The British Film Institute is one of the largest film archives in the world, not only preserving a vast history of motion pictures but restoring them for future audiences. They’ve recovered Edwardian newsreels, Hitchcock’s earliest works and Ken Russell’s nudest. In a new initiative, the BFI will be collecting video from another notoriously inscrutable genre: internet memes.
“Curatorially, I suppose the objective of this project has been an attempt to capture what the world of online moving image has brought to the wider story of filmmaking,” says BFI archivist Will Swinburne in a video from the Institute. “So that might mean hugely important cultural moments, that might mean things everyone would recognize.”
Available through the BFI’s Replay portal, you can explore a growing selection of what the Institute deems essential, viral works. This ranges from Mr Weebl’s famed ‘Badgers’ cartoon loop, “Charlie bit my finger” and that gif of a nodding Robert Redford that everyone mistakes for Zach Galifianakis. Like a Criterion closet of memes, each entry includes supplemental commentary, either from art critics or the people responsible for these clips gurgling up online in the first place.

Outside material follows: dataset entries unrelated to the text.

-- ==== Sys2Proof/Config.lean ====
section
/-! DEFINITION. What one part fixes and the manual leaves open: constants without a body, so that no
proof can see their value. -/

namespace Sys2Proof

/-- The 256-bit device secret of this part (06 R86): each part has its own and the manual gives no
value. DESIGN CHOICE, log entry 6. -/
opaque Config.deviceSecret : Digest

/-- The Signature Unit's random generator (07 R107, R110; 08 R123): the value of its n-th draw, free.
`State.fresh` counts the draws. DESIGN CHOICE, log entry 3. -/
opaque Config.random : Nat → Digest

/-- The scalar used when no value of the one-byte counter of 07 R102 gives a number in range: the rule
states no result there. DESIGN CHOICE, log entry 3. -/
opaque Config.identityWithoutScalar : Digest

/-- The signature of a scalar and a digest when none of the values set aside for it serves: the rules state
no result there. DESIGN CHOICE, log entry 3. -/
opaque Config.signatureWithoutNonce : Digest → Digest → Pair

end Sys2Proof
end

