-- ==== Sys2Proof/Machine/Bytes.lean ====
section
/-! DEFINITION. Byte order and fields: multi-byte fields go most significant byte first (00 section
5 (4), 03 section 3.9). -/

namespace Sys2Proof.Machine

/-- The `n`-byte field of value `v`, most significant byte first. -/
def beBytes : Nat → Nat → Bytes
  | 0, _ => []
  | n + 1, v => BitVec.ofNat 8 (v / 256 ^ n) :: beBytes n v

/-- The number a field of bytes stands for, most significant byte first. -/
def beNat (bs : Bytes) : Nat :=
  bs.foldl (fun a b => a * 256 + b.toNat) 0

/-- The `len` bytes from offset `off`. -/
def slice (bs : Bytes) (off len : Nat) : Bytes :=
  (bs.drop off).take len

/-- The number in the field of `len` bytes at offset `off`. -/
def field (bs : Bytes) (off len : Nat) : Nat :=
  beNat (slice bs off len)

/-- The byte at offset `off`; a frame too short for it reads 0, and every caller has checked the length. -/
def byteAt (bs : Bytes) (off : Nat) : Byte :=
  bs.getD off 0

def bytes1 (n : Nat) : Bytes := [BitVec.ofNat 8 n]
def bytes16 (w : Word16) : Bytes := beBytes 2 w.toNat
def bytes32 (w : Word32) : Bytes := beBytes 4 w.toNat
def digestBytes (d : Digest) : Bytes := beBytes 32 d.toNat
def pairBytes (p : Pair) : Bytes := beBytes 64 p.toNat

def digestAt (bs : Bytes) (off : Nat) : Digest := BitVec.ofNat 256 (field bs off 32)
def pairAt (bs : Bytes) (off : Nat) : Pair := BitVec.ofNat 512 (field bs off 64)
def word32At (bs : Bytes) (off : Nat) : Word32 := BitVec.ofNat 32 (field bs off 4)
def word16At (bs : Bytes) (off : Nat) : Word16 := BitVec.ofNat 16 (field bs off 2)

/-- 01h when set, 00h when clear. -/
def flagByte (b : Bool) : Byte := if b then 1 else 0

/-- The bytes with 00h added up to the next multiple of 16 (06 R88). -/
def pad16 (bs : Bytes) : Bytes :=
  bs ++ List.replicate ((16 - bs.length % 16) % 16) 0

/-- A set of indices held as bits: is `n` in it? -/
def inSet {w : Nat} (s : BitVec w) (n : Nat) : Bool := s.getLsbD n

/-- The set with `n` added. -/
def addTo {w : Nat} (s : BitVec w) (n : Nat) : BitVec w := s ||| BitVec.twoPow w n

/-- A 16-bit counter that saturates at 65535 (02 R38, 04 R56, 05 R71, 09 R158). -/
def bump (c : Word16) : Word16 := if c = 65535 then c else c + 1

end Sys2Proof.Machine
end

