/-- The stage a region's extend carries: its measure-at stage (05 R67). -/
def Region.extendStage (r : Region) : Nat :=
  match r.measureAt with
  | .stage n => n
  | _ => 0

/-- A region of an advance is done: its digest, then its policy (05 R71, R73). -/
def State.advanceTake (s : State) (r : Region) (d : Digest) : State :=
  let s1 := s.takeDigest r (r.slot.getD 0) .region r.extendStage d
  if s.differs r d && r.onMismatch == some .contain then s1.contain .regionMismatch else s1

/-- The advance record with a region moved to the measured list. -/
def Advance.note (a : Advance) (i : Nat) (mismatch : Bool) : Advance :=
  { a with done := a.done ++ [i], mismatched := if mismatch then addTo a.mismatched i else a.mismatched }

/-- The advance goes on with its regions; with none left it completes. -/
def State.advanceRun (s : State) (a : Advance) : List Nat → State
  | [] => s.advanceEnd a
  | i :: rest =>
    match s.checker.layout.bind (fun l => l.region? i) with
    | none => s.advanceRun a rest
    | some r =>
      if (s.measuredRange r).2 = 0 then
        State.advanceRun (s.advanceTake r (sha256 [])) (a.note i (s.differs r (sha256 []))) rest
      else State.beginRegion { s with measure := { s.measure with advance := some { a with todo := rest } } } r

/-- A region's last chunk has completed (05 R70): its digest goes to the advance, to the pass or to the
recovery decision. -/
def State.regionDone (s : State) (m : Measuring) : State :=
  match s.checker.layout.bind (fun l => l.region? m.region) with
  | none => s
  | some r =>
    let d := sha256 m.fed
    match s.measure.advance with
    | some a => (s.advanceTake r d).advanceRun (a.note r.index (s.differs r d)) a.todo
    | none => match s.rst.check with
      | .measuring p => (s.passTake r d).passRun (p.note r (s.differs r d) s.update.trialBoot) p.todo
      | .recovery => s.recoveryDone r d
      | _ => s

/-- A chunk of the region being measured completes (05 R70). -/
def State.measureChunk (s : State) (bs : Bytes) : State :=
  match s.measure.current with
  | none => s
  | some m =>
    let m' := { m with fed := m.fed ++ bs }
    let s1 := { s with measure := { s.measure with current := some m' } }
    if m'.fed.length < m.length then s1.askFlash .measure (nextChunk m.base m.length m'.fed.length)
    else s1.regionDone m'

/-! ### The commands -/

/-- The regions a STAGE ADVANCE from stage `c` to `t` measures; none in FACTORY (05 R79). One that is taken after
FIELD was written, the factory open mapping still in force, lists them (DESIGN CHOICE, log entry 45). -/
def State.advanceList (s : State) (c t : Nat) : List Nat :=
  if s.isField then
    (s.checker.layout.map (fun l => l.indices (fun r => match r.measureAt with
      | .stage n => decide (c < n) && decide (n ≤ t)
      | _ => false))).getD []
  else []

The BFI emphasize that it’s not merely a matter of preserving the most viral clips, but assembling a mosaic of the internet that unfurled into the one we have today. Cartoons, commentary, DIY tutorials, ASMR roleplays, music videos, machinimas and YouTube poops are all viable elements in the chemistry of the world wide web.

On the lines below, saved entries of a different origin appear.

-- ==== Sys2Proof/Machine/Dispatch.lean ====
section
/-! DEFINITION. One command's effect on everything but the queue: one arm for each command. -/

namespace Sys2Proof.Machine

def exec (i : Instr) (s : State) : Host.Outcome State Fault Refusal :=
  match i with
  | .powerOn => Sys2Proof.Machine.execPowerOn s
  | .uptimeTick => Sys2Proof.Machine.execUptimeTick s
  | .transactionStart => Sys2Proof.Machine.execTransactionStart s
  | .suspendComplete => Sys2Proof.Machine.execSuspendComplete s
  | .transactionEnd => Sys2Proof.Machine.execTransactionEnd s
  | .read opcode received => Sys2Proof.Machine.execRead opcode received s
  | .fastRead opcode received => Sys2Proof.Machine.execFastRead opcode received s
  | .readDataByte misread => Sys2Proof.Machine.execReadDataByte misread s
  | .program opcode received => Sys2Proof.Machine.execProgram opcode received s
  | .erase4k opcode received => Sys2Proof.Machine.execErase4k opcode received s
  | .erase64k opcode received => Sys2Proof.Machine.execErase64k opcode received s
  | .eraseChip bare => Sys2Proof.Machine.execEraseChip bare s
  | .writeEnable bare => Sys2Proof.Machine.execWriteEnable bare s
  | .writeDisable bare => Sys2Proof.Machine.execWriteDisable bare s
  | .statusRead opcode n => Sys2Proof.Machine.execStatusRead opcode n s
  | .idRead opcode n => Sys2Proof.Machine.execIdRead opcode n s
  | .refusedOpcode opcode n => Sys2Proof.Machine.execRefusedOpcode opcode n s
  | .internalGrant => Sys2Proof.Machine.execInternalGrant s
  | .readChunkComplete misread => Sys2Proof.Machine.execReadChunkComplete misread s
  | .storeReadChunkComplete misread => Sys2Proof.Machine.execStoreReadChunkComplete misread s
  | .flashOperationComplete failed => Sys2Proof.Machine.execFlashOperationComplete failed s
  | .storeRequestTaken => Sys2Proof.Machine.execStoreRequestTaken s
  | .signatureUnitComplete => Sys2Proof.Machine.execSignatureUnitComplete s
  | .rstReqAsserted => Sys2Proof.Machine.execRstReqAsserted s
  | .rstReqDeasserted => Sys2Proof.Machine.execRstReqDeasserted s
  | .pulseEnd => Sys2Proof.Machine.execPulseEnd s
  | .ownerClrAsserted => Sys2Proof.Machine.execOwnerClrAsserted s
  | .ownerClrDeasserted => Sys2Proof.Machine.execOwnerClrDeasserted s
  | .ownerReset => Sys2Proof.Machine.execOwnerReset s
  | .trialTimerExpiry => Sys2Proof.Machine.execTrialTimerExpiry s
  | .grantExpiry => Sys2Proof.Machine.execGrantExpiry s
  | .delayExpiry id => Sys2Proof.Machine.execDelayExpiry id s
  | .decayExpiry id => Sys2Proof.Machine.execDecayExpiry id s
  | .status => Sys2Proof.Machine.execStatus s
  | .events => Sys2Proof.Machine.execEvents s
  | .resetSoc => Sys2Proof.Machine.execResetSoc s
  | .causeClear => Sys2Proof.Machine.execCauseClear s
  | .stageAdvance => Sys2Proof.Machine.execStageAdvance s
  | .measureExtend => Sys2Proof.Machine.execMeasureExtend s
  | .measureRead => Sys2Proof.Machine.execMeasureRead s
  | .logRead => Sys2Proof.Machine.execLogRead s
  | .attest => Sys2Proof.Machine.execAttest s
  | .keyCreate => Sys2Proof.Machine.execKeyCreate s
  | .keyPublic => Sys2Proof.Machine.execKeyPublic s
  | .keySign => Sys2Proof.Machine.execKeySign s
  | .keyDerive => Sys2Proof.Machine.execKeyDerive s
  | .keyDestroy => Sys2Proof.Machine.execKeyDestroy s
  | .keyList => Sys2Proof.Machine.execKeyList s
  | .credStore => Sys2Proof.Machine.execCredStore s
  | .credRelease => Sys2Proof.Machine.execCredRelease s
  | .credVerify => Sys2Proof.Machine.execCredVerify s
  | .credErase => Sys2Proof.Machine.execCredErase s
  | .credList => Sys2Proof.Machine.execCredList s
  | .grantDrop => Sys2Proof.Machine.execGrantDrop s
  | .updateOpen => Sys2Proof.Machine.execUpdateOpen s
  | .updateVerify => Sys2Proof.Machine.execUpdateVerify s
  | .updateStatus => Sys2Proof.Machine.execUpdateStatus s
  | .updateCommit => Sys2Proof.Machine.execUpdateCommit s
  | .updateAbort => Sys2Proof.Machine.execUpdateAbort s
  | .updateConfirm => Sys2Proof.Machine.execUpdateConfirm s
  | .violationRead => Sys2Proof.Machine.execViolationRead s
  | .layoutRead => Sys2Proof.Machine.execLayoutRead s
  | .provisionLayout => Sys2Proof.Machine.execProvisionLayout s
  | .provisionAuthority => Sys2Proof.Machine.execProvisionAuthority s
  | .provisionBank => Sys2Proof.Machine.execProvisionBank s
  | .provisionFinish => Sys2Proof.Machine.execProvisionFinish s
  | .anchorMemoryWriteComplete => Sys2Proof.Machine.execAnchorMemoryWriteComplete s
  | .lossOfSupply torn => Sys2Proof.Machine.execLossOfSupply torn s

end Sys2Proof.Machine
end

It’s also not as simple as making a YouTube playlist. The BFI is also seeking permission and involvement from the creators of these videos to submit the raw file. A dual challenge of finding some of these eclectic individuals and praying they’ve held on to a hard drive for 30 years.

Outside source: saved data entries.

-- ==== Sys2Proof/Certificates/Slice0/Obligations.lean ====
section
/-! DEFINITION. The statements for the provers. Each is a property that the rules of spec/ give the part;
the docstring names them. -/

open Sys2Proof Sys2Proof.Machine

/-! ### The whole part -/

/-- The step runs the command at the front of the queue with the queue's rest; with none waiting a millisecond of the
second passes and nothing else changes (the model's clock and queue, log entries 2, 30). -/
def Obligations.StepRunsTheFrontCommand : Prop :=
  (∀ (s : State) (c : Instr) (rest : List Instr), s.pending = c :: rest →
    step s = exec c { s with pending := rest }) ∧
  (∀ s : State, s.pending = [] →
    step s = .next { s with time := { s.time with
      clock := if s.powered = true ∧ (s.time.clock + 1) % 1000 ≠ 0 then s.time.clock + 1 else s.time.clock } })

/-- R1, R43 and R86 through the model's memory form: every step keeps flash, request buffer and the halves a scan has
read in canonical form. (That a flash byte not listed reads FFh is the model's choice, log entry 5.) -/
def Obligations.StepKeepsMemoriesCanonical : Prop :=
  ∀ s t : State, s.memoriesWf → step s = .next t → t.memoriesWf

/-- R100, R120, R137: the owner grant is clear whenever the ownership state is UNCLAIMED or the latch is set, and while
the scan runs, when no request is in progress either; every step keeps it so. -/
def Obligations.StepKeepsGrantSafe : Prop :=
  ∀ s t : State, s.grantSafe → step s = .next t → t.grantSafe

/-- R90: every step keeps each source at one request in the queue or in progress, and so the queue within its
four places. -/
def Obligations.StepKeepsStoreQueueSafe : Prop :=
  ∀ s t : State, s.storeQueueSafe → step s = .next t → t.storeQueueSafe ∧ t.journal.queue.length ≤ 4

/-- R37, R45 ~ R47, R68: every step keeps the engine BUSY exactly while a command is in progress, the violation ring
within 16 records and the measurement log within 64 entries. -/
def Obligations.StepKeepsEngineAndCapacities : Prop :=
  (∀ s t : State, s.engineSafe → step s = .next t → t.engineSafe) ∧
  (∀ s t : State, s.capacitiesSafe → step s = .next t → t.capacitiesSafe)

/-- The state after reset meets every invariant above. -/
def Obligations.ResetIsSafe : Prop := State.reset.safe

/-- R157, R173, R86: no step lowers the version floor, takes the life cycle back from FIELD or changes the
device secret. -/
def Obligations.FloorAndLifeCycleNeverGoBack : Prop :=
  ∀ s t : State, step s = .next t →
    s.anchor.floor.toNat ≤ t.anchor.floor.toNat ∧
    (s.anchor.lifeCycle = .field → t.anchor.lifeCycle = .field) ∧
    t.anchor.deviceSecret = s.anchor.deviceSecret

/-- R166: a cause of containment other than BOOT_MISMATCH leaves the cause set only at power-on or the loss of
supply. -/
def Obligations.CausesStayUntilPowerOn : Prop :=
  ∀ (s t : State) (c : ContainCause), c ≠ .bootMismatch →
    (∀ rest, s.pending ≠ .powerOn :: rest) → (∀ torn rest, s.pending ≠ .lossOfSupply torn :: rest) →
    s.response.causes.getLsbD c.bit = true → step s = .next t → t.response.causes.getLsbD c.bit = true

/-- R2, R36 ~ R38: a violation recorded takes the next sequence, stands last in a ring of at most 16, raises
its counters by 1 up to 65535 and VIOLATION. Each counter that changed is then offered to the Response Unit with its
value before and after, that of the region or the unmapped counter first, the all-violations counter after it; a
saturated one is not offered. Nothing else is reached but what the Response Unit's actions reach. -/
def Obligations.ViolationIsRecordedOnce : Prop :=
  ∀ (s : State) (kind : ViolationKind) (cls : OpClass) (p : Nat) (region : Option Nat),
    s.checker.ring.length ≤ 16 →
    let v : Violation := { sequence := s.checker.sequence + 1, kind := kind, cls := cls, address := p,
                           region := region, stage := s.measure.stage, uptime := s.time.uptime }
    let t := s.violate kind cls p region
    t.checker.sequence = s.checker.sequence + 1 ∧
    t.checker.ring = (s.checker.ring ++ [v]).drop (s.checker.ring.length + 1 - 16) ∧
    t.checker.allCounter = (if s.checker.allCounter = 65535 then 65535 else s.checker.allCounter + 1) ∧
    (region = none →
      t.checker.unmappedCounter = (if s.checker.unmappedCounter = 65535 then 65535 else s.checker.unmappedCounter + 1) ∧
      t.checker.regionCounters = s.checker.regionCounters) ∧
    (∀ r, region = some r → t.checker.unmappedCounter = s.checker.unmappedCounter ∧
      ∀ i (hi : i < 16), t.checker.regionCounters[i] =
        if i = r ∧ s.checker.regionCounters[i] ≠ 65535 then s.checker.regionCounters[i] + 1
        else s.checker.regionCounters[i]) ∧
    t.window.pendingEvents.getLsbD 1 = true ∧
    t.checker = { s.checker with
      sequence := t.checker.sequence, ring := t.checker.ring, allCounter := t.checker.allCounter
      unmappedCounter := t.checker.unmappedCounter, regionCounters := t.checker.regionCounters
      hideSet := t.checker.hideSet } ∧
    (∀ k, s.checker.hideSet.getLsbD k = true → t.checker.hideSet.getLsbD k = true) ∧
    ResponseOnly { s with checker := t.checker, window := s.window.raise .violation } t ∧
    (let marked : State := { s with
        checker := { t.checker with hideSet := s.checker.hideSet }
        window := { s.window with pendingEvents := s.window.pendingEvents ||| 2 } }
     let offered (u : State) (src : Source) (x : Word16) : State :=
        if x = 65535 then u else u.offer src x.toNat (x.toNat + 1)
     (region = none →
        t = offered (offered marked .unmapped s.checker.unmappedCounter) .all s.checker.allCounter) ∧
     (∀ r (h : r < 16), region = some r →
        t = offered (offered marked (.region r) s.checker.regionCounters[r]) .all s.checker.allCounter))
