/-- A second failure ends the request (06 R92). -/
theorem failRequest_failed (s : State) (job : Job) : RequestFailed s job.request (s.failRequest job) := by
  obtain ⟨j, h1, h2, h3⟩ := refused_stands { s with journal := { s.journal with job := none, state := .fault } } job.request
  have hj := j.journal
  refine ⟨answerStore_refused _ _, ?_, ?_, h1, h2, ?_, ?_, ?_, ?_, j.gen, j.flash, h3⟩ <;>
    (rw [show (s.failRequest job).journal = _ from hj]; rfl)

end Sys2Proof.Machine
end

“I wonder if in a hundred years someone’s going to be coming to this collection and viewing these mid-2000s grime videos or these Flash cartoons in the same way that we view the Edwardian crowd scenes of Mitchell and Kenyon,” says Swinburne. “Are they going to be discovering these long after YouTube has gone the way of Vine?”
It may seem like a fluffy initiative, but the truth is these pieces of media are not as permanent as we assume. Online institutions and platforms can be wiped out in an instant. When Adobe Flash was retired in 2020, it removed generations of video games and animation from the internet. In 2019, a server error on MySpace caused all music predating 2016 to be erased, millions of pop punk and emo tracks cindered like an inferno at a midwestern mall.
That’s not even addressing the biggest elephants in the room. Last year, YouTube rolled out a program to retroactively upscale videos with AI, regardless of permission, putting decades of uploads at risk of being tampered. And forget Vine, TikTok and its ownership have become a political football, making the short form video behemoth precarious despite its popularity. While it may not end up in the BFI’s preservation effort, erotica is constantly on the chopping block across all digital platforms due to pressure from payment processors, Tumblr’s most infamous blunder on an infinite loop.